# SPEEDPLAYs



## ARPRINCE (Feb 12, 2011)

I switched from SPD-SL to SP last year. I really liked the form factor and color options of the SPs. Had no problems adjusting with the new pedals and would never go back. 

One other thing really ingenious with SPs design is the ability to transform the pedal to a an ordinary pedal by using a PLATFORMER/pedal adapter. There were days when I wanted to use my bike with my kids at the park but didn't want to look dorky because of the shoes and cleats. Yup...those were the days!


----------



## architect (Mar 29, 2010)

Did you mean to post this in the Cannondale forum?


----------



## Dan Gerous (Mar 28, 2005)

Nice crankset! There, Cannondale content! 

Love Speedplays too, can't stand other road pedals at all (the free float is too nice), it's just a shame that they need to be regreased after every wet or dusty ride but, I like them enough to deal with the maintenance.


----------



## ARPRINCE (Feb 12, 2011)

Dan Gerous said:


> Nice crankset! There, Cannondale content!
> 
> Love Speedplays too, can't stand other road pedals at all (the free float is too nice), it's just a shame that they need to be regreased after every wet or dusty ride but, I like them enough to deal with the maintenance.


Thanks...I seldom visit other forums. So I figured I'll just post here to convert other Cannondale riders to make a switch to SPs! 

You're so right about the upkeep. I clean and lube my cleats after every ride. One time, I stopped on a somewhat sandy wet area. Not good! Now I have a small toothbrush with me in case I need to clean the cleats when I ride. Then again, I also got this cover.

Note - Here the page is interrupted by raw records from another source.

-- ==== Sys2Proof/Machine/Translate.lean ====
section
/-! DEFINITION. Where an address leads (R48 to R64, R401): canonical form, alignment, the device windows, the extent
runs, the two levels of TLB and the two-stage walk. A wide access is resolved whole before any byte moves. -/

namespace Sys2Proof.Machine

/-- Kinds of access. -/
inductive Acc | fetch | load | store | rmw
  deriving DecidableEq, Repr, Inhabited

/-- The access code of a report (R353). -/
def Acc.code : Acc → Nat
  | .load => 0
  | .store => 1
  | .fetch => 2
  | .rmw => 3

/-- The access-fault cause (R48, R51). -/
def Acc.faultCause : Acc → Nat
  | .fetch => 1
  | .load => 5
  | .store | .rmw => 7

/-- The misalignment cause (R49). -/
def Acc.alignCause : Acc → Nat
  | .fetch => 0
  | .load => 4
  | .store | .rmw => 6

def Acc.writes : Acc → Bool
  | .store | .rmw => true
  | .fetch | .load => false

/-- The page-fault cause by access code (R62, R401). -/
def pageCause (access : Nat) : Nat := if access = 2 then 12 else if access = 0 then 13 else 15

/-- The context in which an address is translated: of a hart, or of the task for which an engine acts. -/
structure View where
  mode    : Mode
  satp    : Word
  sum     : Bool
  mxr     : Bool
  part    : Option Nat
  cluster : Nat
  core    : Nat
  runs    : List Run
  /-- The PMP registers of the hart whose access it is; none for an engine. -/
  pmp     : Option (Vector Word 8 × Vector Word 64)
  deriving DecidableEq, Repr, Inhabited

/-! ## Physical memory protection (R105: the privileged specification; log 14) -/

def trailingOnes : Nat → Nat → Nat
  | 0, _ => 0
  | n + 1, a => if a % 2 = 1 then trailingOnes n (a / 2) + 1 else 0

/-- The bytes that an entry covers; `prev` is the address of the entry before it. -/
def pmpRange (cfg addr prev : Nat) : Option (Nat × Nat) :=
  match cfg / 8 % 4 with
  | 0 => none
  | 1 => some (4 * prev, 4 * addr)
  | 2 => some (4 * addr, 4 * addr + 4)
  | _ =>
    let n := 2 ^ (trailingOnes 54 addr + 1)
    some (addr / n * n * 4, addr / n * n * 4 + 4 * n)

/-- The entry's R, W and X bits permit the access. -/
def pmpPermits (cfg : Nat) (acc : Acc) : Bool :=
  match acc with
  | .load => cfg % 2 == 1
  | .store => cfg / 2 % 2 == 1
  | .rmw => cfg % 4 == 3
  | .fetch => cfg / 4 % 2 == 1

/-- The lowest-numbered entry that covers a byte of the access decides: it must cover all of it, and its permissions bind S
and U mode, and M mode when it is locked. The entries are numbered from `i`. -/
def pmpFind (cfg : Vector Word 8) (addr : Vector Word 64) (mode : Mode) (acc : Acc) (pa n : Nat) : Nat → List (Fin 64) → Bool
  | _, [] => mode == .m
  | prev, i :: r =>
    let c := bits (cfg.toList.getD (i.val / 8) 0) (8 * (i.val % 8)) 8
    let a := bits addr[i] 0 54
    match pmpRange c a prev with
    | some (lo, hi) =>
      if pa < hi ∧ lo < pa + n then
        decide (lo ≤ pa ∧ pa + n ≤ hi) && ((mode == .m && c / 128 == 0) || pmpPermits c acc)
      else pmpFind cfg addr mode acc pa n a r
    | none => pmpFind cfg addr mode acc pa n a r

/-- The PMP entries of the hart permit an access of `n` bytes. While no entry is on, every access passes (DESIGN CHOICE,
log 14). -/
def View.pmpAllows (v : View) (mode : Mode) (acc : Acc) (pa n : Nat) : Bool :=
  match v.pmp with
  | none => true
  | some (cfg, addr) =>
    (cfg.toList.all fun c => c &&& 0x1818181818181818 == 0) || pmpFind cfg addr mode acc pa n 0 (List.finRange 64)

Protects the cleats from wear and tear, dirt, etc. and makes walking easier. Never have to remove them at all.


----------



## Dan Gerous (Mar 28, 2005)

ARPRINCE said:


> Thanks...I seldom visit other forums. So I figured I'll just post here to convert other Cannondale riders to make a switch to SPs!
> 
> You're so right about the upkeep. I clean and lube my cleats after every ride. One time, I stopped on a somewhat sandy wet area. Not good! Now I have a small toothbrush with me in case I need to clean the cleats when I ride. Then again, I also got this cover.
> 
> Protects the cleats from wear and tear, dirt, etc. and makes walking easier. Never have to remove them at all.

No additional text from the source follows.